We reserve the right to close PRs that are not making progress. This is generally defined as no
changes for 7 days. Obviously PRs that are closed due to lack of activity can be reopened later.
Closing stale PRs helps us to keep on top of all the work currently in flight.
Maintainer PR Review Policy
- See CODEOWNERS.md for the current list of maintainers.
- A maintainer representing a different affiliation from the PR owner is required to review and
approve the PR.
- When the project matures, it is expected that a “domain expert” for the code the PR touches should
review the PR. This person does not require commit access, just domain knowledge.
- The above rules may be waived for PRs which only update docs or comments, or trivial changes to
tests and tools (where trivial is decided by the maintainer in question).
- If there is a question on who should review a PR please discuss in Slack.
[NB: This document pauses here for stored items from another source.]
-- ==== Sys2Proof/Certificates/Slice0/Obligations.lean ====
section
/-! DEFINITION. Obligations.lean: the statements for the provers. Each is over every build (`B`, `S`, `MEM_SIZE`), every
content of `MEM` and every state that meets its premises. -/

open Sys2Proof Sys2Proof.Machine

/-! ## Command words (30_encoding.md) -/

/-- Decoding the word of a well-formed command gives the command back, with every pattern of `SYNTH`
(R80, R83, R85). -/
def Obligations.EncodedCommandDecodesBack : Prop :=
  ∀ i : Instr, i.wellFormed = true → decode (encode i) = .ok i

/-- A word that decodes is the encoding of what it decodes to, and that is well-formed: no bit of a word is
dropped (R80, R83, R85, R89). -/
def Obligations.DecodedWordIsTheEncoding : Prop :=
  ∀ (c : Word) (i : Instr), decode c = .ok i → i.wellFormed = true ∧ encode i = c

/-- R83: "a word `c` encodes the command exactly when `c & mask = match`", row by row. -/
def Obligations.MaskAndMatchSelectTheCommand : Prop :=
  ∀ c : Word,
    (c &&& 0xFFFFFFFF#32 = 0x00000001#32 ↔ decode c = .ok .nop) ∧
    (c &&& 0xFFFFFFFF#32 = 0x00000002#32 ↔ decode c = .ok .clrerr) ∧
    (c &&& 0xFFFFFFFF#32 = 0x00000010#32 ↔ decode c = .ok .tblinit) ∧
    (c &&& 0xFFFF00FF#32 = 0x00000011#32 ↔ ∃ p, decode c = .ok (.synth p)) ∧
    (c &&& 0xFFFFFFFF#32 = 0x00000012#32 ↔ decode c = .ok .extract) ∧
    (c &&& 0xFFFFFFFF#32 = 0x00000020#32 ↔ decode c = .ok .encf) ∧
    (c &&& 0xFFFFFFFF#32 = 0x00000021#32 ↔ decode c = .ok .decf) ∧
    (c &&& 0xFFFFFFFF#32 = 0x00000030#32 ↔ decode c = .ok .sha256) ∧
    (c &&& 0xFFFFFFFF#32 = 0x00000040#32 ↔ decode c = .ok .crc32) ∧
    (c &&& 0xFFFFFFFF#32 = 0x00000041#32 ↔ decode c = .ok .pktcrc) ∧
    (c &&& 0xFFFFFFFF#32 = 0x00000042#32 ↔ decode c = .ok .pktvfy)

/-- R89: which words are illegal, and what a legal word is: the command of its opcode, with
`pattern = c[15:8]` for `SYNTH`. -/
def Obligations.IllegalWordsAreThoseOfTheDecoder : Prop :=
  ∀ c : Word,
    ((∃ e, decode c = .error e) ↔
      c.extractLsb' 16 16 ≠ 0 ∨
      c.extractLsb' 0 8 ∉ [0x01#8, 0x02#8, 0x10#8, 0x11#8, 0x12#8, 0x20#8, 0x21#8, 0x30#8, 0x40#8, 0x41#8, 0x42#8] ∨
      (c.extractLsb' 0 8 ≠ 0x11#8 ∧ c.extractLsb' 8 8 ≠ 0)) ∧
    (∀ i, decode c = .ok i → i.opcode = c.extractLsb' 0 8) ∧
    (∀ p, decode c = .ok (.synth p) → p = (c.extractLsb' 8 8).toNat)

/-- Words written out from R83 and from the examples of R130 decode to what they stand for (sanity). -/
def Obligations.WrittenOutWordsDecode : Prop :=
  decode 0x00000001#32 = .ok .nop ∧ decode 0x00000010#32 = .ok .tblinit ∧
  decode 0x00000A11#32 = .ok (.synth 10) ∧ decode 0x0000FF11#32 = .ok (.synth 255) ∧
  decode 0x00000020#32 = .ok .encf ∧ decode 0x00000030#32 = .ok .sha256 ∧ decode 0x00000042#32 = .ok .pktvfy

/-- R25: a 32-bit write of `c` to `CMD` issues the command `c` encodes, which runs to its end in this one step
(the host's later moves wait); a read of `CMD` returns 0 and issues nothing. -/
def Obligations.WriteToCmdRunsTheCommand : Prop :=
  ∀ (s : State) (rest : List HostAction),
    (∀ (c : Word) (i : Instr), s.host = .write .word 0x000#13 c :: rest → decode c = .ok i →
      step s = exec i { s with host := rest }) ∧
    (s.host = .read .word 0x000#13 :: rest →
      step s = .next { s with host := rest, replies := 0#32 :: s.replies })

/-- R84: a word that is no command sets `ERR` to 0x01 and `ERR_STICKY`, and nothing else changes. -/
def Obligations.IllegalWordOnlySetsTheError : Prop :=
  ∀ (s : State) (rest : List HostAction) (c : Word) (e : DecodeError),
    s.host = .write .word 0x000#13 c :: rest → decode c = .error e →
    step s = .next { s with host := rest, status := { s.status with err := .illegal, errSticky := true } }

/-! ## Housekeeping and the tables (46_control.md, 40_tables.md) -/

/-- R210: `NOP` writes `ERR` and nothing else, whatever the state (a `CFG_FAULT` too). -/
def Obligations.NopClearsOnlyTheCode : Prop :=
  ∀ s : State, exec .nop s = .next { s with status := { s.status with err := .ok } }

/-- R211: `CLRERR` writes `ERR_STICKY` and `ERR` and nothing else; `CFG_FAULT` stays. -/
def Obligations.ClrerrClearsCodeAndSticky : Prop :=
  ∀ s : State, exec .clrerr s = .next { s with status := { s.status with err := .ok, errSticky := false } }

/-- R100, R101: `TBLINIT` changes nothing but `ERR` when the tables are there, and constructs them when they are
not and the build is legal. -/
def Obligations.TblinitConstructsTheTablesOnce : Prop :=
  ∀ s : State,
    (∀ t, s.tables = some t → exec .tblinit s = .next { s with status := { s.status with err := .ok } }) ∧
    (s.tables = none → s.status.cfgFault = false → s.build.legal = true →
      exec .tblinit s =
        .next { s with tables := some s.build.tables, status := { s.status with err := .ok } })

/-- R101, R244: without tables, and with an illegal build or a `CFG_FAULT` from before, every table-using command
ends with `ERR_CONFIG` and `CFG_FAULT` and does nothing else. -/
def Obligations.TableCommandsRefuseAnIllegalBuild : Prop :=
  ∀ (s : State) (i : Instr), i.usesTables = true → s.tables = none →
    (s.status.cfgFault = true ∨ s.build.legal = false) →
    exec i s = .next { s with status := { cfgFault := true, errSticky := true, err := .config } }

/-- R5, R101: the legal builds are those with `B` in {1, 2, 4} and `S` a finite binary32 value above zero. -/
def Obligations.LegalBuildsAreThoseOfTheRule : Prop :=
  ∀ b : Build, b.legal = true ↔
    (b.cfgB.toNat = 1 ∨ b.cfgB.toNat = 2 ∨ b.cfgB.toNat = 4) ∧
    F32.exponentField b.cfgS ≠ 255 ∧ 0 < F32.ofBits b.cfgS

/-! ## Numbers (00_scope.md section 6) -/

/-- R10: `rn` gives a binary32 value, none is nearer, and of two equally near its `m` is even. `q` counts units of
`2^-298`, a value of F32 units of `2^-149`; the exponent has no upper bound here (R12: none is needed). -/
def Obligations.RoundingIsToNearestTiesToEven : Prop :=
  ∀ q : Int,
    F32.Representable (F32.rn q) ∧
    ∀ y : Int, F32.Representable y →
      |F32.rn q * 2 ^ 149 - q| ≤ |y * 2 ^ 149 - q| ∧
      (y ≠ F32.rn q → |F32.rn q * 2 ^ 149 - q| = |y * 2 ^ 149 - q| → F32.EvenSignificand (F32.rn q))

/-- R9: value and pattern are each other's inverse on the finite patterns but `0x80000000`, whose value zero is
read as `0x00000000`. -/
def Obligations.PatternAndValueAreInverse : Prop :=
  (∀ p : Word, F32.exponentField p ≠ 255 → p ≠ 0x80000000#32 → F32.toBits (F32.ofBits p) = p) ∧
  (∀ x : Int, F32.Representable x → x.natAbs < 2 ^ 277 → F32.ofBits (F32.toBits x) = x)

/-- R12: with a legal `S` every binary32 entry of the tables, and every product on the way to one (R105 to R108, left to
right), is a binary32 value of magnitude below `2^126`, so no infinity arises. -/
def Obligations.NoTableEntryOverflows : Prop :=
  (∀ i j : Nat, F32.BelowBound (cosEntry i j)) ∧
  F32.BelowBound (F32.fmul F32.quarter a0) ∧
  F32.BelowBound (F32.fmul (F32.fmul F32.quarter a0) a0) ∧
  F32.BelowBound (F32.fmul (F32.fmul (F32.fmul F32.quarter a0) a0) (64 * F32.one)) ∧
  F32.BelowBound dcValue ∧
  F32.BelowBound (F32.fmul (F32.fmul (F32.fmul F32.quarter a0) a0) dcValue) ∧
  (∀ x : Nat, F32.BelowBound
    (F32.fmul (F32.fmul (F32.fmul (F32.fmul F32.quarter a0) a0) dcValue) (cosEntry x 0))) ∧
  (∀ x y : Nat, F32.BelowBound (dcEntry x y)) ∧
  (∀ b x y : Nat, F32.BelowBound (projEntry b x y)) ∧
  ∀ p : Word, legalS p = true → ∀ b x y : Nat,
    F32.BelowBound (F32.fmul F32.quarter (alpha (embedPosition b).1)) ∧
    F32.BelowBound (F32.fmul (F32.fmul F32.quarter (alpha (embedPosition b).1)) (alpha (embedPosition b).2)) ∧
    F32.BelowBound (embedGain (F32.ofBits p) b) ∧
    F32.BelowBound (F32.fmul (embedGain (F32.ofBits p) b) (cosEntry x (embedPosition b).1)) ∧
    F32.BelowBound (embedEntry (F32.ofBits p) b x y)

/-- R102: `c_0` to `c_7` and `a0` are binary32 values within half a unit in the last place of the real constants:
`2^-25` for those from 1/2 up to 1, `2^-26` for `c_6`, which lies from 1/4 up to 1/2, and `2^-27` for `c_7`, which lies
from 1/8 up to 1/4. -/
def Obligations.CosineConstantsAreNearest : Prop :=
  (∀ k : Nat, k < 8 → F32.Representable (cosine k) ∧
    |((cosine k : Int) : ℝ) / 2 ^ 149 - Real.cos (k * Real.pi / 16)| ≤
      1 / 2 ^ (if k < 6 then 25 else if k = 6 then 26 else 27)) ∧
  F32.Representable a0 ∧ |((a0 : Int) : ℝ) / 2 ^ 149 - 1 / Real.sqrt 2| ≤ 1 / 2 ^ 25

/-- R110, R13, R131, R132: every byte of the pattern table is the exact sum of the DC image and the signed basis
images, clamped to 0 to 255 and truncated; bit `B−1−b` of the pattern gives the sign of basis image `b`. -/
def Obligations.PatternBytesAreClampedTruncatedSums : Prop :=
  ∀ (B : Nat) (S : Int) (p k : Nat), p < 2 ^ B → k < 64 →
    ((((Tables.construct B S).pat.getD p []).getD k 0).toNat : Int) =
      ⌊min (max ((((Tables.construct B S).dcimg.getD k 0
          + ∑ b ∈ Finset.range B, (if p.testBit (B - 1 - b) then (1 : Int) else -1)
              * (((Tables.construct B S).emb.getD b []).getD k 0) : Int) : ℚ) / 2 ^ 149) 0) 255⌋

/-! ## Single blocks (41_block_synth.md, 42_block_extract.md) -/

/-- R130, R133: with tables to be had, `SYNTH` puts `PAT[pattern]` into `BLK` and changes nothing else; a pattern not
below `2^B` ends with `ERR_OPERAND` and `BLK` is unchanged, the tables constructed all the same. -/
def Obligations.SynthPutsThePatternIntoBlk : Prop :=
  ∀ (s : State) (t : Tables) (p : Nat), s.usableTables = some t →
    (p < 2 ^ s.bits → ∃ blk : Vector Byte 64,
      exec (.synth p) s =
        .next { s with tables := some t, blk := blk, status := { s.status with err := .ok } } ∧
      ∀ (k : Nat) (h : k < 64), blk[k] = (t.pat.getD p []).getD k 0) ∧
    (2 ^ s.bits ≤ p →
      exec (.synth p) s =
        .next { s with tables := some t, status := { s.status with err := .operand, errSticky := true } })

/-- R140, R141: with tables to be had, `EXTRACT` writes `RESULT` and nothing else: bit `B−1−b` says whether the exact
sum over `BLK` and `PROJ[b]` is above zero, and bits `B` and up are 0. -/
def Obligations.ExtractThresholdsTheProjections : Prop :=
  ∀ (s : State) (t : Tables), s.usableTables = some t → s.build.legal = true → ∃ r : Word,
    exec .extract s =
      .next { s with tables := some t, result := r, status := { s.status with err := .ok } } ∧
    (∀ b < s.bits, r.getLsbD (s.bits - 1 - b) =
      decide (0 < ∑ k ∈ Finset.range 64, ((s.blk.toList.getD k 0).toNat : Int) * (t.proj.getD b []).getD k 0)) ∧
    (∀ j, s.bits ≤ j → r.getLsbD j = false)

/-- R142: a zero sum gives bit 0, and a block of 64 equal bytes has zero sums, so it extracts as pattern 0. -/
def Obligations.TiesExtractAsZero : Prop :=
  ∀ b : Build, b.legal = true →
    (∀ (block : List Byte) (i : Nat), i < b.bits →
      blockSum (b.tables.proj.getD i []) block = 0 →
      (extractPattern b.bits b.tables.proj block).testBit (b.bits - 1 - i) = false) ∧
    (∀ v : Byte, (∀ i < b.bits, blockSum (b.tables.proj.getD i []) (List.replicate 64 v) = 0) ∧
      extractPattern b.bits b.tables.proj (List.replicate 64 v) = 0)
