-- ==== Sys2Proof/Laws/Ops.lean ====
section
/-! SUPPORT. Laws/Ops.lean: one lemma for each shared operation that says everything it can do. -/

namespace Sys2Proof.Machine

/-- When `ensure_tables()` lets its caller go on, it has done nothing but put the tables there (R101). -/
theorem ensureTables_ok {s s' : State} {t : Tables} (h : ensureTables s = .ok (s', t)) :
    s.usableTables = some t ∧ s' = s.setTables (some t) := by
  unfold ensureTables at h
  split at h
  · next t' ht =>
    cases h
    exact ⟨by simp [State.usableTables, ht], by rw [State.setTables, ← ht]⟩
  · next ht =>
    split at h
    · cases h
    · next hf =>
      split at h
      · next hl =>
        cases h
        exact ⟨by simp [State.usableTables, ht, hl, hf], rfl⟩
      · cases h

/-- When `ensure_tables()` ends its caller, `CFG_FAULT` is set and the code is `ERR_CONFIG` (R101). -/
theorem ensureTables_error {s s' : State} (h : ensureTables s = .error s') :
    s.usableTables = none ∧ s' = fail .config (s.setStatus s.status.refuseConfig) := by
  unfold ensureTables at h
  split at h
  · cases h
  · next ht =>
    split at h
    · next hf =>
      cases h
      have e : s.status.refuseConfig = s.status := by
        cases hs : s.status
        simp_all [Status.refuseConfig]
      exact ⟨by simp [State.usableTables, ht, hf], by rw [e, State.setStatus]⟩
    · split at h
      · cases h
      · next hl =>
        cases h
        exact ⟨by simp [State.usableTables, ht, hl], rfl⟩

/-- `ensure_tables()` with tables at hand (R101). -/
theorem ensureTables_of_usable {s : State} {t : Tables} (h : s.usableTables = some t) :
    ensureTables s = .ok (s.setTables (some t), t) := by
  cases e : ensureTables s with
  | ok p =>
    obtain ⟨h1, h2⟩ := ensureTables_ok (s' := p.1) (t := p.2) e
    rw [h1] at h
    cases h
    rw [← h2]
  | error s' => simp [(ensureTables_error e).1] at h

/-- `ensure_tables()` without tables to be had (R101, R244). -/
theorem ensureTables_of_unusable {s : State} (h : s.usableTables = none) :
    ensureTables s = .error (fail .config (s.setStatus s.status.refuseConfig)) := by
  cases e : ensureTables s with
  | ok p => simp [(ensureTables_ok (s' := p.1) (t := p.2) e).1] at h
  | error s' => rw [(ensureTables_error e).2]

/-- All the checks of `ENCF` and `DECF` pass (R153). -/
theorem frameCheck_none {wrongLen : Bool} {s : State} :
    frameCheck wrongLen s = none ↔
      s.geometry.viewLegal = true ∧ wrongLen = false ∧
      rangeFits s.memSize s.bufPtr s.geometry.bytesPerFrame = true ∧
      rangeFits s.memSize s.fvPtr s.geometry.span = true ∧
      rangesMeet s.bufPtr s.geometry.bytesPerFrame s.fvPtr s.geometry.span = false := by
  simp only [frameCheck]
  split_ifs <;> simp_all

/-- All the checks of `PKTCRC` and `PKTVFY` pass (R194). -/
theorem packetCheck_none {s : State} :
    packetCheck s = none ↔
      s.operands.crcSize = 4#32 ∧ s.crcOffset + 4 ≤ s.bufLen ∧
      s.bufPtr + s.bufLen ≤ s.memSize ∧ s.auxFits = true := by
  simp only [packetCheck]
  split_ifs <;> simp_all

/-- A check never reports success as an error code. -/
theorem frameCheck_ne_ok {wrongLen : Bool} {s : State} : frameCheck wrongLen s ≠ some .ok := by
  simp only [frameCheck]
  split_ifs <;> simp

/-- A check never reports success as an error code. -/
theorem packetCheck_ne_ok {s : State} : packetCheck s ≠ some .ok := by
  simp only [packetCheck]
  split_ifs <;> simp

/-- A range that passes the check of R55 lies in `MEM`. -/
theorem lt_of_rangeFits {memSize p n a : Nat} (h : rangeFits memSize p n = true) (hp : p ≤ a) (ha : a < p + n) :
    a < memSize := by
  simp only [rangeFits, Bool.or_eq_true, decide_eq_true_eq] at h
  omega

/-- The oldest move of the host is the next step (log 1). -/
theorem step_cons {s : State} {a : HostAction} {rest : List HostAction} (h : s.host = a :: rest) :
    step s = perform a (s.setHost rest) := by
  simp [step, stepHost, h]

/-- With no move pending the block is idle (R249). -/
theorem step_nil {s : State} (h : s.host = []) : step s = .next s := by
  simp [step, stepHost, h]

/-- A command word written to `CMD` is issued (R25). -/
theorem perform_commandWrite (c : Word) (s : State) : perform (commandWrite c) s = issueCommand c s := rfl

end Sys2Proof.Machine
end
- Anyone is welcome to review any PR that they want, whether they are a maintainer or not.
- Please make sure that the PR title, commit message, and description are updated if the PR changes
significantly during review.
- Please clean up the title and body before merging. By default, GitHub fills the squash merge
title with the original title, and the commit body with every individual commit from the PR.
The maintainer doing the merge should make sure the title follows the guidelines above and should
overwrite the body with the original commit message from the PR (cleaning it up if necessary)
while preserving the PR author’s final DCO sign-off.
Decision making
This is a new and complex project, and we need to make a lot of decisions very quickly.
To this end, we’ve settled on this process for making (possibly contentious) decisions:
- For decisions that need a record, we create an issue.
- In that issue, we discuss opinions, then a maintainer can call for a vote in a comment.
- Maintainers can cast binding votes on that comment by reacting or replying in another comment.
- Non-maintainer community members are welcome to cast non-binding votes by either of these methods.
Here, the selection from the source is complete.